__TASK ITEM__. Write out exactly the lines of the entries below from the one holding "def timerEnds (st" to the one holding "not withdrawn. -/", inclusive, and leave out all other lines.

__Dataset items__.
>>>
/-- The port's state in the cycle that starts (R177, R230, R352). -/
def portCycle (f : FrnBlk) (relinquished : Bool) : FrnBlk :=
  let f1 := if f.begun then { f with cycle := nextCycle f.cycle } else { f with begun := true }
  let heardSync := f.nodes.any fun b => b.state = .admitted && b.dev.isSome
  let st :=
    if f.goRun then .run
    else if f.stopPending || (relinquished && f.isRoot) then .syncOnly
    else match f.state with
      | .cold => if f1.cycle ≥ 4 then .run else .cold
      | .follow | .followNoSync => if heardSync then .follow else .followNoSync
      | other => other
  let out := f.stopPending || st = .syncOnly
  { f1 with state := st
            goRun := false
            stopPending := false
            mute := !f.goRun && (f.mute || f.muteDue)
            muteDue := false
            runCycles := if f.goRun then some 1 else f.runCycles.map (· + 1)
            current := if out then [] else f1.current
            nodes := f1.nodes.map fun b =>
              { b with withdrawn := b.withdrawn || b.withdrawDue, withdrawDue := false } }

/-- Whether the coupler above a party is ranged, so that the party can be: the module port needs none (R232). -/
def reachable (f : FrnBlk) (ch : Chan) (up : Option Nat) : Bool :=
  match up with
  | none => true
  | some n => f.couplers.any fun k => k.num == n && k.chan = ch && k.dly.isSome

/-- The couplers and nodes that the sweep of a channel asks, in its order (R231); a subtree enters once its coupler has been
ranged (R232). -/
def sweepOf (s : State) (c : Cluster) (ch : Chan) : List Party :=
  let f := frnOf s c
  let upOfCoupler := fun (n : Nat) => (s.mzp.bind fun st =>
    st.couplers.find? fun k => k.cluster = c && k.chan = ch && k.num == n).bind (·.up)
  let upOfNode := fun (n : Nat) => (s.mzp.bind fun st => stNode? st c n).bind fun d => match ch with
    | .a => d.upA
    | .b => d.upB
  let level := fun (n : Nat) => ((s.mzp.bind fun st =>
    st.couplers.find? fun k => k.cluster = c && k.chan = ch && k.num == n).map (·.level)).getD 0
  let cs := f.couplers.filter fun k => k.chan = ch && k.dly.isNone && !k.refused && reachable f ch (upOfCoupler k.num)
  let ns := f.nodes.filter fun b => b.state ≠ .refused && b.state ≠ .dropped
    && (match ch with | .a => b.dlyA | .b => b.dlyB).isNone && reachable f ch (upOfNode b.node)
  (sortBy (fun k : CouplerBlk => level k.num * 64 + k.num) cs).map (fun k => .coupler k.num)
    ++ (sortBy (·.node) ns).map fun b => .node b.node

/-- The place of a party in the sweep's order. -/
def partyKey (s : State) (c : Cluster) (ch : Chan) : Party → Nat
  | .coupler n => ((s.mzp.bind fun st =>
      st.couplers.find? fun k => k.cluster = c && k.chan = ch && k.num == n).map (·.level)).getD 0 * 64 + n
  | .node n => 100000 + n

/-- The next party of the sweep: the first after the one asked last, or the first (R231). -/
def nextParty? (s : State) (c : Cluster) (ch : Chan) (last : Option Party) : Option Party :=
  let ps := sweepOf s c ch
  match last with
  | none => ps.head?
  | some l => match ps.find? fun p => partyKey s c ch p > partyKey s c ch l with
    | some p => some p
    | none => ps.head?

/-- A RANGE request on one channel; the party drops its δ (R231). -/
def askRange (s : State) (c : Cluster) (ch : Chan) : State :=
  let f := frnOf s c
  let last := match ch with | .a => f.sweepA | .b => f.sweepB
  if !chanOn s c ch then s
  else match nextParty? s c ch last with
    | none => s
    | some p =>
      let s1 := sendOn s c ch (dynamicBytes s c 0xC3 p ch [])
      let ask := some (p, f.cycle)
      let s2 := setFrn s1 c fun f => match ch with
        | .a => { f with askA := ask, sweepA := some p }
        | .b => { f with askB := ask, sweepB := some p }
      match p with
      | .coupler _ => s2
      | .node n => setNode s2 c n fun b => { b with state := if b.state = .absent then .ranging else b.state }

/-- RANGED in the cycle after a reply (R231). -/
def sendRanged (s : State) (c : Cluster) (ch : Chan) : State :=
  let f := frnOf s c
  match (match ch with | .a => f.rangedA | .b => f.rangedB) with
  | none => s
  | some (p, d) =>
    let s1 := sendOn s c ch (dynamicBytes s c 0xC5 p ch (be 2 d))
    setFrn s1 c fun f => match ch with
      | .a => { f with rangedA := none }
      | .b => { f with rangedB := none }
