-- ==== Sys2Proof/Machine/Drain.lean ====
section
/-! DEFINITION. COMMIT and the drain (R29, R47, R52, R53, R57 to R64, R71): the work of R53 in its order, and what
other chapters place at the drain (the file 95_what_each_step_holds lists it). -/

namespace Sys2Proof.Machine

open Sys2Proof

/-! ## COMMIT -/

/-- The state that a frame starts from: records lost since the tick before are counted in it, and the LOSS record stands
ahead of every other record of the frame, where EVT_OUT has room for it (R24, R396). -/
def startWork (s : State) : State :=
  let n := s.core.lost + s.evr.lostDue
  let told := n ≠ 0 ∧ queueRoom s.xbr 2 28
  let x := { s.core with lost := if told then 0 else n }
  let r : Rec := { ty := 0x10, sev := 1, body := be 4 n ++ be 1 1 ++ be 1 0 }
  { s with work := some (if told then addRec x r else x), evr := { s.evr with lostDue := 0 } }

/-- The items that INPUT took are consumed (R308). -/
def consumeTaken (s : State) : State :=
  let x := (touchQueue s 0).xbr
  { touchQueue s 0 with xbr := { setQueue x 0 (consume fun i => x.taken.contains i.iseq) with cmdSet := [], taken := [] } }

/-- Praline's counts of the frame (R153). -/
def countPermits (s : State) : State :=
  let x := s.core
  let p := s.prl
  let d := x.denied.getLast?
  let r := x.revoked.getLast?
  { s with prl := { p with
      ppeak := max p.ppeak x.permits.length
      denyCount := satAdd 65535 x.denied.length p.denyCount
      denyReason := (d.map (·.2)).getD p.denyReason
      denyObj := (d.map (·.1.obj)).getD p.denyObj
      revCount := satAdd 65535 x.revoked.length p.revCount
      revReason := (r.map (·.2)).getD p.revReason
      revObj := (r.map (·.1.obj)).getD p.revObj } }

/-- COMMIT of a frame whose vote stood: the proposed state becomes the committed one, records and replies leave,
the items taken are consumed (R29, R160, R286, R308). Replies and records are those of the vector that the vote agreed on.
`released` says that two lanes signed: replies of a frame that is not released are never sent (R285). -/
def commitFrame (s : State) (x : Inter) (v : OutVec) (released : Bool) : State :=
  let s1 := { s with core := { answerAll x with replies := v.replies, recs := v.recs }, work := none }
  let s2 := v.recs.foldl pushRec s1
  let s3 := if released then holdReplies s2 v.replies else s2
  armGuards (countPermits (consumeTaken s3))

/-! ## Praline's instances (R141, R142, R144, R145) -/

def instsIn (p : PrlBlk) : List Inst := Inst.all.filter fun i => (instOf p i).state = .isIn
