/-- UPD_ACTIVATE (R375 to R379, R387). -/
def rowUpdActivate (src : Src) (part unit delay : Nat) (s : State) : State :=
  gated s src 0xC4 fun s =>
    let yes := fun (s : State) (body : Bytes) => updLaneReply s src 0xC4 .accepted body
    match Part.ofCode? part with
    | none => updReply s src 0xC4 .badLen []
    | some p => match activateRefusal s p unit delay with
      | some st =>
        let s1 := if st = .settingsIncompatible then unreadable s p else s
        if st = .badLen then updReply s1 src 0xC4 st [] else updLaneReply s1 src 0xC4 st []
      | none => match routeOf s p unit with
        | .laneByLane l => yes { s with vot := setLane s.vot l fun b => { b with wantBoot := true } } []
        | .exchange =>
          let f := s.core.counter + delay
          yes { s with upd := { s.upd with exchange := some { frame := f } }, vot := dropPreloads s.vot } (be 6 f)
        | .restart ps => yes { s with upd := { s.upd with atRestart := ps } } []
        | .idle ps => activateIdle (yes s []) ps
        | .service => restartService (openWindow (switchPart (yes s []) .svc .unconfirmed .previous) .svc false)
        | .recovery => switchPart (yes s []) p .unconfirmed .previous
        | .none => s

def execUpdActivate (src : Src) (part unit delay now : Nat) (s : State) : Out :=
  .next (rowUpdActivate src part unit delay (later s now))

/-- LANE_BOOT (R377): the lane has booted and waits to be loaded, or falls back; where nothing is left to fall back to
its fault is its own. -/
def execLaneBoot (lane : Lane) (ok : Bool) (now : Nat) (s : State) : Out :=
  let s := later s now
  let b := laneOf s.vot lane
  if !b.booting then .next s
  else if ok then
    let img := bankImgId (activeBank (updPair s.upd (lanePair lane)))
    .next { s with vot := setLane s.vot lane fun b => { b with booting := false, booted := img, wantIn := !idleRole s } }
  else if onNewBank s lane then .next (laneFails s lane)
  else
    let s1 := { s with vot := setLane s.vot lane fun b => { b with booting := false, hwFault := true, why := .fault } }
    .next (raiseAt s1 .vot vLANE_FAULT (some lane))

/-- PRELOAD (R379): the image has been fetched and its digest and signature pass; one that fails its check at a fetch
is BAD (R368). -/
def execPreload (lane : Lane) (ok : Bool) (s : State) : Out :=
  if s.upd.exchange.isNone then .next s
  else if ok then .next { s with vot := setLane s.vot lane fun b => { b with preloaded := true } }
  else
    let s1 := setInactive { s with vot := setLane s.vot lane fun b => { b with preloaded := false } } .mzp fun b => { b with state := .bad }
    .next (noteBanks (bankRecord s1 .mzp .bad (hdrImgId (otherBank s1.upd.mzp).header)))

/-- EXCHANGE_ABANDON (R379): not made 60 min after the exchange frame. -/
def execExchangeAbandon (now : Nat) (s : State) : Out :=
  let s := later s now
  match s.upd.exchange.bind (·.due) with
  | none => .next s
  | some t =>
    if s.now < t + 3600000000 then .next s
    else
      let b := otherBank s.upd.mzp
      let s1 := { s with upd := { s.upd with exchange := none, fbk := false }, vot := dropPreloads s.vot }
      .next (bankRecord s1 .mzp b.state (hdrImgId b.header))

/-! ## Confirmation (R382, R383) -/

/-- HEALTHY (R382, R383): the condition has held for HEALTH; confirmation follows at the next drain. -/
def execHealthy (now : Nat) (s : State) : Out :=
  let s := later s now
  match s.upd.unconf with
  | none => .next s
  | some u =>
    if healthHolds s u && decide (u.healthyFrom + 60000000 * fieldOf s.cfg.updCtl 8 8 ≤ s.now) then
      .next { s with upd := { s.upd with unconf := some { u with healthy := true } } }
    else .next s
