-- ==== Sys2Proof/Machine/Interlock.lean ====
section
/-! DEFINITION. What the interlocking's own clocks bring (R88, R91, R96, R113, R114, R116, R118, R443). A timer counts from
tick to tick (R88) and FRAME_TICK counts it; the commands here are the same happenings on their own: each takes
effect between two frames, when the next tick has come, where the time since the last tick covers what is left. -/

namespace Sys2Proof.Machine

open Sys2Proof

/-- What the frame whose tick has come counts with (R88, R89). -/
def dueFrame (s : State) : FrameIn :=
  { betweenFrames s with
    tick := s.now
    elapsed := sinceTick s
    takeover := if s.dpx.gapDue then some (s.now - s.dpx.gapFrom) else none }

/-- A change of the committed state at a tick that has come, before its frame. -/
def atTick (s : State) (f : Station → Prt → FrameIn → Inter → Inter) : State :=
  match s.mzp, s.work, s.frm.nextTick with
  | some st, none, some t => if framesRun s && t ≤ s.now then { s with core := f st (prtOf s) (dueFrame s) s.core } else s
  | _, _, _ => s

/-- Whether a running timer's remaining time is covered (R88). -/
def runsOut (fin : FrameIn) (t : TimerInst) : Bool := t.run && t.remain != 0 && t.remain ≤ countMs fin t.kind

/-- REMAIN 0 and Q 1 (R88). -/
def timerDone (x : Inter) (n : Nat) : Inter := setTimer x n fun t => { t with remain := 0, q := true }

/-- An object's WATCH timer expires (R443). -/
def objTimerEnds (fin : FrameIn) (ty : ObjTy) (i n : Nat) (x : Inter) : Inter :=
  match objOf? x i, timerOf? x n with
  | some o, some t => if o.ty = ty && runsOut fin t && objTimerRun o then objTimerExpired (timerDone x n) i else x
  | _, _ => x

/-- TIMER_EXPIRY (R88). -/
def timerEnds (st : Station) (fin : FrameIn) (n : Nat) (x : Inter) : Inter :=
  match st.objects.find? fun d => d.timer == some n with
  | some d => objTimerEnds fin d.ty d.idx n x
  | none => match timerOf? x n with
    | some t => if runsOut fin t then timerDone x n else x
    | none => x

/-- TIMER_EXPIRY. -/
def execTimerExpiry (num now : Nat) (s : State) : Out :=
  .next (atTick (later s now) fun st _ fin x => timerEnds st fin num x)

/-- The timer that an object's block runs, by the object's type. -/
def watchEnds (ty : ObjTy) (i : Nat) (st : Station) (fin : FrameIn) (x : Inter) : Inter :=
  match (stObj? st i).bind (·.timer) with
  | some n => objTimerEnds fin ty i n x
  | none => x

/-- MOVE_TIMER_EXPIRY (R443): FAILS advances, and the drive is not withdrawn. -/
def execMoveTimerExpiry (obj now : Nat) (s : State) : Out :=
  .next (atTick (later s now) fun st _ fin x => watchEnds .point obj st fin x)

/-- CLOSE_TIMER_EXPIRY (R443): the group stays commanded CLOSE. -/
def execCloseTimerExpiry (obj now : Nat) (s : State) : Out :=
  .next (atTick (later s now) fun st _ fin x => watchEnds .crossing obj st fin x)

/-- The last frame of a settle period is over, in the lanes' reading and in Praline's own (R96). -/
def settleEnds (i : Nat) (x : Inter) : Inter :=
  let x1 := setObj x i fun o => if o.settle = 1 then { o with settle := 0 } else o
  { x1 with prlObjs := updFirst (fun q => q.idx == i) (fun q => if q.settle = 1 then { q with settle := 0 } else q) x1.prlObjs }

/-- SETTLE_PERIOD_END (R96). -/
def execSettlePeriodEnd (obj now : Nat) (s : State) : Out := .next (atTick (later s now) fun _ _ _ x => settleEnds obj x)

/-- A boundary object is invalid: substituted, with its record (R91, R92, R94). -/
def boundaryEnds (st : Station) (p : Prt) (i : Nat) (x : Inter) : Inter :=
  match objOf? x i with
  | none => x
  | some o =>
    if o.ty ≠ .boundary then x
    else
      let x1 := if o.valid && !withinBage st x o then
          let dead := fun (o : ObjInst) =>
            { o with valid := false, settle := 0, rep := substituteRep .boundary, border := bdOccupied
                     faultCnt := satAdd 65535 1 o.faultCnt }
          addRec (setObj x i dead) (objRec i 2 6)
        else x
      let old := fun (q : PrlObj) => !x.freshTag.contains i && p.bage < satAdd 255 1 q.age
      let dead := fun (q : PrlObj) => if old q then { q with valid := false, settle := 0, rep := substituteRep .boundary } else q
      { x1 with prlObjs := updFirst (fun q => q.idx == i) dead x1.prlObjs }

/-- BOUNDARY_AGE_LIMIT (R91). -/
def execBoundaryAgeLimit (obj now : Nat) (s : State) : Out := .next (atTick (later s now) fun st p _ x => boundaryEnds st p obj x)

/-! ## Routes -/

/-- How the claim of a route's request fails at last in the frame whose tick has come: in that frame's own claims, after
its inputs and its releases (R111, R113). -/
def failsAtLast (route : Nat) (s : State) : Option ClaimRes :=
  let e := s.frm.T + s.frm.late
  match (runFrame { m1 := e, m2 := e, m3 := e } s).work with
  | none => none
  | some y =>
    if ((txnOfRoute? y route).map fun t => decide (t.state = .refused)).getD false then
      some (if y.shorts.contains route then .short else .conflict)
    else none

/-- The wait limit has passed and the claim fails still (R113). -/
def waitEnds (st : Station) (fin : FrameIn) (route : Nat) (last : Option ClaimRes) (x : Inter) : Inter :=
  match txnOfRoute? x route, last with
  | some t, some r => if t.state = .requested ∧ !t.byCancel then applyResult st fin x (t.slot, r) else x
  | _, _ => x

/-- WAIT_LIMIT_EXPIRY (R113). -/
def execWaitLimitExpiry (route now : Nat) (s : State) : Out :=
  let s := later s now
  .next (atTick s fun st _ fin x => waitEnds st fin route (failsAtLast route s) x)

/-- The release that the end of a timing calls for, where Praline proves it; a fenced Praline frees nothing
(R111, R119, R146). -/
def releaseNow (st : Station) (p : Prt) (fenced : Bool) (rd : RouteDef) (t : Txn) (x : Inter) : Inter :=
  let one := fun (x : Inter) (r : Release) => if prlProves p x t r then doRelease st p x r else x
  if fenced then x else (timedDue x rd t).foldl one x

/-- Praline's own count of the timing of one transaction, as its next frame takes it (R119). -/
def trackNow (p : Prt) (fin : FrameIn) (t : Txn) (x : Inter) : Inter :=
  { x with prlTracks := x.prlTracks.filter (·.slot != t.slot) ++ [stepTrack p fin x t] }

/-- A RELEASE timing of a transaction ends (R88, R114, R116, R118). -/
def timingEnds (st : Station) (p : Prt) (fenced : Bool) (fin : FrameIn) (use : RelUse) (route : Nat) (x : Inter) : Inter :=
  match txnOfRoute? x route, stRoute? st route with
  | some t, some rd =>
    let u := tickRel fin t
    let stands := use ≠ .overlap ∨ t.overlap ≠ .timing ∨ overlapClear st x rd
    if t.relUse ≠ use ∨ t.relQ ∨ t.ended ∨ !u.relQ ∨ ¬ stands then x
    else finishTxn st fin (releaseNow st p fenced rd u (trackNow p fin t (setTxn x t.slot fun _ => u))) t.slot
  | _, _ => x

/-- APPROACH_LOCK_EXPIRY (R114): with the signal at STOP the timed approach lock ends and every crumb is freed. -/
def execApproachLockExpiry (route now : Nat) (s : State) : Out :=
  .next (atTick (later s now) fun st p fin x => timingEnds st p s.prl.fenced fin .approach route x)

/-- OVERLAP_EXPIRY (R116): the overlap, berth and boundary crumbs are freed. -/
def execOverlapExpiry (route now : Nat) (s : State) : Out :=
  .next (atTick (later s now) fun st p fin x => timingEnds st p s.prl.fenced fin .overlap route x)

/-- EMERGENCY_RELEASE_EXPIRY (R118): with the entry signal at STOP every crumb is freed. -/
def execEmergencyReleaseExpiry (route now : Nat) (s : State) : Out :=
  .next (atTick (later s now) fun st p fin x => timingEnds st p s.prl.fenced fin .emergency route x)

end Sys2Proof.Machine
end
<<<
__WORKED SOLUTION__.
def timerEnds (st : Station) (fin : FrameIn) (n : Nat) (x : Inter) : Inter :=
  match st.objects.find? fun d => d.timer == some n with
  | some d => objTimerEnds fin d.ty d.idx n x
  | none => match timerOf? x n with
    | some t => if runsOut fin t then timerDone x n else x
    | none => x

/-- TIMER_EXPIRY. -/
def execTimerExpiry (num now : Nat) (s : State) : Out :=
  .next (atTick (later s now) fun st _ fin x => timerEnds st fin num x)

/-- The timer that an object's block runs, by the object's type. -/
def watchEnds (ty : ObjTy) (i : Nat) (st : Station) (fin : FrameIn) (x : Inter) : Inter :=
  match (stObj? st i).bind (·.timer) with
  | some n => objTimerEnds fin ty i n x
  | none => x

/-- MOVE_TIMER_EXPIRY (R443): FAILS advances, and the drive is not withdrawn. -/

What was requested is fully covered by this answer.